Upaya awal itu ditandai dengan digelarnya rapat koordinasi persiapan Bandara Dhoho Kediri sebagai embarkasi haji di Asrama Haji Kelas I Surabaya, Rabu (1/7/2026). Rapat dipimpin langsung oleh Menhaj Mochamad Irfan Yusuf dan diikuti jajaran Kemenhaj, Pemprov Jawa Timur, Pemkab Kediri, Otoritas Bandara Wilayah Surabaya, serta sejumlah pemangku kepentingan lainnya.
Irfan menegaskan, persiapan penyelenggaraan haji tahun depan harus mulai dilakukan sejak sekarang agar setiap kebijakan yang diambil benar-benar matang. Menurut dia, seluruh langkah yang disusun harus berorientasi pada kenyamanan jemaah efisiensi sekaligus penyelenggaraan ibadah haji.
“Semua kebijakan yang kita ambil harus berorientasi pada kemaslahatan jemaah dan efisiensi penyelenggaraan haji. Yang dibangun bukan hanya fasilitas, tetapi juga sistem pelayanan haji yang semakin baik,” tegasnya.

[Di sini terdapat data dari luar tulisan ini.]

-- ==== Sys2Proof/Laws/Keeps/Memory.lean ====
section
/-! SUPPORT. The operations of Machine/Memory.lean keep the queue, rack time and the canonical forms (see Laws/Keeps). -/
namespace Sys2Proof.Machine
variable {pend : List Instr} {tmin : Nat}

theorem State.scrubWord_keeps {s : State} {sp : Nat} {w : Nat} (hk : Keeps pend tmin s) :
    Keeps pend tmin (State.scrubWord s sp w) := by
  unfold State.scrubWord
  repeat' first
    | with_reducible assumption | with_reducible refine Keeps.ite ?_ ?_ | with_reducible refine State.logUE_keeps ?_
    | with_reducible refine State.correct_keeps ?_ | split | dsimp only

theorem State.scrubStep_keeps {s : State} (hk : Keeps pend tmin s) :
    Keeps pend tmin (State.scrubStep s) := by
  unfold State.scrubStep
  repeat' first
    | with_reducible assumption | with_reducible refine Keeps.ite ?_ ?_ | with_reducible refine State.scrubWord_keeps ?_
    | with_reducible refine State.set_keeps ?_ | with_reducible refine Keeps.foldl ?_ (fun _ _ _ => ?_)
    | with_reducible refine Keeps.foldl_snd ?_ (fun _ _ _ => ?_)
    | (with_reducible refine Keeps.of_snd (by with_reducible assumption) ?_) | split | dsimp only

theorem State.hbmScrubStep_keeps {s : State} (hk : Keeps pend tmin s) :
    Keeps pend tmin (State.hbmScrubStep s) := by
  unfold State.hbmScrubStep
  repeat' first
    | with_reducible assumption | with_reducible refine Keeps.ite ?_ ?_ | with_reducible refine State.scrubWord_keeps ?_
    | with_reducible refine State.set_keeps ?_ | with_reducible refine Keeps.foldl ?_ (fun _ _ _ => ?_)
    | with_reducible refine Keeps.foldl_snd ?_ (fun _ _ _ => ?_) | split | dsimp only

theorem execScrubStep_keeps {s : State} (hk : Keeps pend tmin s) :
    KeepsR pend tmin (execScrubStep s) := by
  unfold execScrubStep
  repeat' first
    | with_reducible assumption | with_reducible refine KeepsR.next ?_ | with_reducible refine State.scrubStep_keeps ?_
    | split | dsimp only

theorem execHbmScrubStep_keeps {s : State} (hk : Keeps pend tmin s) :
    KeepsR pend tmin (execHbmScrubStep s) := by
  unfold execHbmScrubStep
  repeat' first
    | with_reducible assumption | with_reducible refine KeepsR.next ?_ | with_reducible refine State.hbmScrubStep_keeps ?_
    | split | dsimp only

theorem State.hbmReady_keeps {s : State} (hk : Keeps pend tmin s) :
    Keeps pend tmin (State.hbmReady s) := by
  unfold State.hbmReady
  repeat' first
    | with_reducible assumption | with_reducible refine Keeps.ite ?_ ?_ | with_reducible refine State.set_keeps ?_ | split
    | dsimp only

theorem execHbmReady_keeps {s : State} (hk : Keeps pend tmin s) :
    KeepsR pend tmin (execHbmReady s) := by
  unfold execHbmReady
  repeat' first
    | with_reducible assumption | with_reducible refine KeepsR.next ?_ | with_reducible refine State.hbmReady_keeps ?_
    | split | dsimp only

theorem State.wcResize_keeps {s : State} {v : Nat} (hk : Keeps pend tmin s) :
    Keeps pend tmin (State.wcResize s v) := by
  unfold State.wcResize
  repeat' first
    | with_reducible assumption | with_reducible refine Keeps.ite ?_ ?_ | with_reducible refine State.stick_keeps ?_
    | with_reducible refine State.set_keeps ?_ | simp only [Keeps.update] | with_reducible refine KeepsU.all ?_
    | with_reducible refine KeepsU.mem ?_ ?_ | exact fun w => w | split | dsimp only

theorem execWcResize_keeps {v : Fin 8} {s : State} (hk : Keeps pend tmin s) :
    KeepsR pend tmin (execWcResize v s) := by
  unfold execWcResize
  repeat' first
    | with_reducible assumption | with_reducible refine KeepsR.next ?_ | with_reducible refine Keeps.ite ?_ ?_
    | with_reducible refine KeepsR.ite ?_ ?_ | with_reducible refine State.wcResize_keeps ?_ | split | dsimp only

theorem State.wcFill_keeps {s : State} {line : Nat} {sector : Nat} (hk : Keeps pend tmin s) :
    Keeps pend tmin (State.wcFill s line sector) := by
  unfold State.wcFill
  repeat' first
    | with_reducible assumption | with_reducible refine Keeps.ite ?_ ?_ | with_reducible refine State.correct_keeps ?_
    | with_reducible refine Keeps.foldl ?_ (fun _ _ _ => ?_) | with_reducible refine Keeps.foldl_snd ?_ (fun _ _ _ => ?_)
    | simp only [Keeps.update] | with_reducible refine KeepsU.all ?_ | with_reducible refine KeepsU.mem ?_ ?_
    | exact fun w => w | split | dsimp only

theorem execWcFillComplete_keeps {line : Nat} {sector : Fin 16} {s : State} (hk : Keeps pend tmin s) :
    KeepsR pend tmin (execWcFillComplete line sector s) := by
  unfold execWcFillComplete
  repeat' first
    | with_reducible assumption | with_reducible refine KeepsR.next ?_ | with_reducible refine State.wcFill_keeps ?_ | split
    | dsimp only

theorem State.wcResizeEnd_keeps {s : State} (hk : Keeps pend tmin s) :
    Keeps pend tmin (State.wcResizeEnd s) := by
  unfold State.wcResizeEnd
  repeat' first
    | with_reducible assumption | with_reducible refine State.wcFill_keeps ?_ | with_reducible refine State.set_keeps ?_
    | with_reducible refine Keeps.foldl ?_ (fun _ _ _ => ?_) | with_reducible refine Keeps.foldl_snd ?_ (fun _ _ _ => ?_)
    | simp only [Keeps.update] | with_reducible refine KeepsU.all ?_ | with_reducible refine KeepsU.mem ?_ ?_
    | exact fun w => w | (with_reducible refine Keeps.of_snd (by with_reducible assumption) ?_) | split | dsimp only

theorem execWcResizeComplete_keeps {s : State} (hk : Keeps pend tmin s) :
    KeepsR pend tmin (execWcResizeComplete s) := by
  unfold execWcResizeComplete
  repeat' first
    | with_reducible assumption | with_reducible refine KeepsR.next ?_ | with_reducible refine State.wcResizeEnd_keeps ?_
    | split | dsimp only

theorem State.wcPinWrite_keeps {s : State} {k : Nat} {w : Nat} (hk : Keeps pend tmin s) :
    Keeps pend tmin (State.wcPinWrite s k w) := by
  unfold State.wcPinWrite
  repeat' first
    | with_reducible assumption | with_reducible refine Keeps.ite ?_ ?_ | with_reducible refine State.set_keeps ?_
    | with_reducible refine State.stick_keeps ?_ | split | dsimp only

theorem execWcPinEnable_keeps {k : Fin 4} {w : Word} {s : State} (hk : Keeps pend tmin s) :
    KeepsR pend tmin (execWcPinEnable k w s) := by
  unfold execWcPinEnable
  repeat' first
    | with_reducible assumption | with_reducible refine KeepsR.next ?_ | with_reducible refine Keeps.ite ?_ ?_
    | with_reducible refine KeepsR.ite ?_ ?_ | with_reducible refine State.wcPinWrite_keeps ?_ | split | dsimp only

theorem State.wcAllocate_keeps {s : State} {line : Nat} (hk : Keeps pend tmin s) :
    KeepsO pend tmin (State.wcAllocate s line) := by
  unfold State.wcAllocate
  repeat' first
    | with_reducible assumption | with_reducible refine Keeps.ite ?_ ?_ | with_reducible refine Keeps.ite_snd ?_ ?_
    | with_reducible refine State.set_keeps ?_ | with_reducible refine Keeps.foldl ?_ (fun _ _ _ => ?_)
    | with_reducible refine Keeps.foldl_snd ?_ (fun _ _ _ => ?_) | simp only [Keeps.update]
    | with_reducible refine KeepsU.all ?_ | with_reducible refine KeepsU.mem ?_ ?_ | exact fun w => w
    | (with_reducible refine Keeps.of_snd (by with_reducible assumption) ?_)
    | (with_reducible refine Keeps.of_some (by with_reducible assumption) ?_) | with_reducible exact KeepsO.none
    | with_reducible refine KeepsO.some ?_ | with_reducible refine KeepsO.ite ?_ ?_ | split | dsimp only

theorem State.wcUe_keeps {s : State} {line : Nat} {sector : Nat} (hk : Keeps pend tmin s) :
    Keeps pend tmin (State.wcUe s line sector) := by
  unfold State.wcUe
  repeat' first
    | with_reducible assumption | with_reducible refine State.stick_keeps ?_ | simp only [Keeps.update]
    | with_reducible refine KeepsU.all ?_ | with_reducible refine KeepsU.mem ?_ ?_ | exact fun w => w | split | dsimp only

theorem State.wcTouch_keeps {s : State} {line : Nat} (hk : Keeps pend tmin s) :
    Keeps pend tmin (State.wcTouch s line) := by
  unfold State.wcTouch
  repeat' first
    | with_reducible assumption | with_reducible refine Keeps.ite ?_ ?_ | simp only [Keeps.update]
    | with_reducible refine KeepsU.all ?_ | with_reducible refine KeepsU.mem ?_ ?_ | exact fun w => w | split | dsimp only

theorem State.wcStartFill_keeps {s : State} {line : Nat} {sector : Nat} {rank : Nat} {tick : Nat} (hk : Keeps pend tmin s) :
    Keeps pend tmin (State.wcStartFill s line sector rank tick) := by
  unfold State.wcStartFill
  repeat' first
    | with_reducible assumption | with_reducible refine Keeps.ite ?_ ?_ | with_reducible refine State.raise_keeps ?_
    | simp only [Keeps.update] | with_reducible refine KeepsU.all ?_ | with_reducible refine KeepsU.mem ?_ ?_
    | exact fun w => w | split | dsimp only

theorem State.wcLook_keeps {s : State} {l : WcLine} {sector : Nat} {rank : Nat} {tick : Nat} (hk : Keeps pend tmin s) :
    Keeps pend tmin (State.wcLook s l sector rank tick).2 := by
  unfold State.wcLook
  repeat' first
    | with_reducible assumption | with_reducible refine Keeps.ite ?_ ?_ | with_reducible refine Keeps.ite_snd ?_ ?_
    | with_reducible refine State.wcTouch_keeps ?_ | with_reducible refine State.bump_keeps ?_
    | with_reducible refine State.wcUe_keeps ?_ | with_reducible refine State.wcStartFill_keeps ?_ | split | dsimp only

theorem State.wcRead_keeps {s : State} {line : Nat} {sector : Nat} {rank : Nat} {tick : Nat} (hk : Keeps pend tmin s) :
    Keeps pend tmin (State.wcRead s line sector rank tick).2 := by
  unfold State.wcRead
  repeat' first
    | with_reducible assumption | with_reducible refine Keeps.ite ?_ ?_ | with_reducible refine Keeps.ite_snd ?_ ?_
    | with_reducible refine State.wcLook_keeps ?_ | with_reducible refine State.wcAllocate_keeps ?_
    | with_reducible refine State.stick_keeps ?_ | with_reducible refine State.bump_keeps ?_
    | with_reducible refine State.wcStartFill_keeps ?_
    | (with_reducible refine Keeps.of_snd (by with_reducible assumption) ?_)
    | (with_reducible refine Keeps.of_some (by with_reducible assumption) ?_) | with_reducible exact KeepsO.none
    | with_reducible refine KeepsO.some ?_ | with_reducible refine KeepsO.ite ?_ ?_ | split | dsimp only

theorem State.facetWrite_keeps {s : State} {t : Nat} {k : Nat} {w : Nat} (hk : Keeps pend tmin s) :
    Keeps pend tmin (State.facetWrite s t k w) := by
  unfold State.facetWrite
  repeat' first
    | with_reducible assumption | with_reducible refine Keeps.ite ?_ ?_ | with_reducible refine State.set_keeps ?_
    | with_reducible refine State.stick_keeps ?_ | split | dsimp only

theorem execFacetRegisterWrite_keeps {t : Tenant} {k : Fin 4} {w : Word} {s : State} (hk : Keeps pend tmin s) :
    KeepsR pend tmin (execFacetRegisterWrite t k w s) := by
  unfold execFacetRegisterWrite
  repeat' first
    | with_reducible assumption | with_reducible refine KeepsR.next ?_ | with_reducible refine Keeps.ite ?_ ?_
    | with_reducible refine KeepsR.ite ?_ ?_ | with_reducible refine State.facetWrite_keeps ?_ | split | dsimp only

theorem State.rsvd_keeps {s : State} {off : Nat} {n : Nat} (hk : Keeps pend tmin s) :
    Keeps pend tmin (State.rsvd s off n) := by
  unfold State.rsvd
  repeat' first
    | with_reducible assumption | with_reducible refine Keeps.ite ?_ ?_ | with_reducible refine State.stick_keeps ?_ | split
    | dsimp only

theorem State.bar2Read_keeps {s : State} {off : Nat} {n : Nat} {secure : Bool} (hk : Keeps pend tmin s) :
    Keeps pend tmin (State.bar2Read s off n secure) := by
  unfold State.bar2Read
  repeat' first
    | with_reducible assumption | with_reducible refine Keeps.ite ?_ ?_ | with_reducible refine Keeps.ite_snd ?_ ?_
    | with_reducible refine State.stick_keeps ?_ | with_reducible refine State.out_keeps ?_
    | with_reducible refine State.rsvd_keeps ?_ | with_reducible refine State.bridle_keeps ?_
    | with_reducible refine State.readWords_keeps ?_
    | (with_reducible refine Keeps.of_snd (by with_reducible assumption) ?_) | split | dsimp only

theorem State.bar2Write_keeps {s : State} {off : Nat} {data : List (BitVec 8)} {poisoned : Bool} {secure : Bool} (hk : Keeps pend tmin s) :
    Keeps pend tmin (State.bar2Write s off data poisoned secure) := by
  unfold State.bar2Write
  repeat' first
    | with_reducible assumption | with_reducible refine Keeps.ite ?_ ?_ | with_reducible refine Keeps.ite_snd ?_ ?_
    | with_reducible refine State.stick_keeps ?_ | with_reducible refine State.out_keeps ?_
    | with_reducible refine State.rsvd_keeps ?_ | with_reducible refine State.bridle_keeps ?_
    | with_reducible refine State.memWrite_keeps ?_ | (with_reducible refine Keeps.of_snd (by with_reducible assumption) ?_)
    | split | dsimp only

end Sys2Proof.Machine
end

Rencana mengaktifkan Bandara Dhoho muncul bukan tanpa alasan. Pada musim haji 2026, Embarkasi Surabaya menghadapi beban cukup berat karena harus melayani hingga 116 kelompok terbang (kloter) . Tingginya intensitas pelayanan membuat petugas harus bekerja nyaris tanpa jeda.
Irfan mengungkapkan, padatnya aktivitas di Embarkasi Surabaya bahkan berdampak pada kondisi petugas. Menurut dia, asrama haji hampir tidak pernah berhenti beroperasi selama musim haji berlangsung.
“Insyaallah nanti sebagian akan kita kurangi dan diarahkan ke Bandara Dhoho di Kediri,” tambahnya.
Selain untuk mengurai kepadatan, Bandara Dhoho dinilai memiliki kesiapan infrastruktur yang cukup memadai untuk mendukung penerbangan haji, termasuk potensi melayani pesawat berbadan lebar.
Dalam rapat koordinasi itu, Direktur Jenderal Pelayanan Haji Ian Heriyawan memaparkan bahwa Bandara Dhoho memiliki peluang besar menjadi embarkasi haji baru dari sisi operasional penerbangan. Selama ini, penerbangan haji dari Embarkasi Surabaya masih menghadapi kendala karena Bandara Juanda belum dapat melayani pesawat berbadan lebar jenis Boeing 777-300 .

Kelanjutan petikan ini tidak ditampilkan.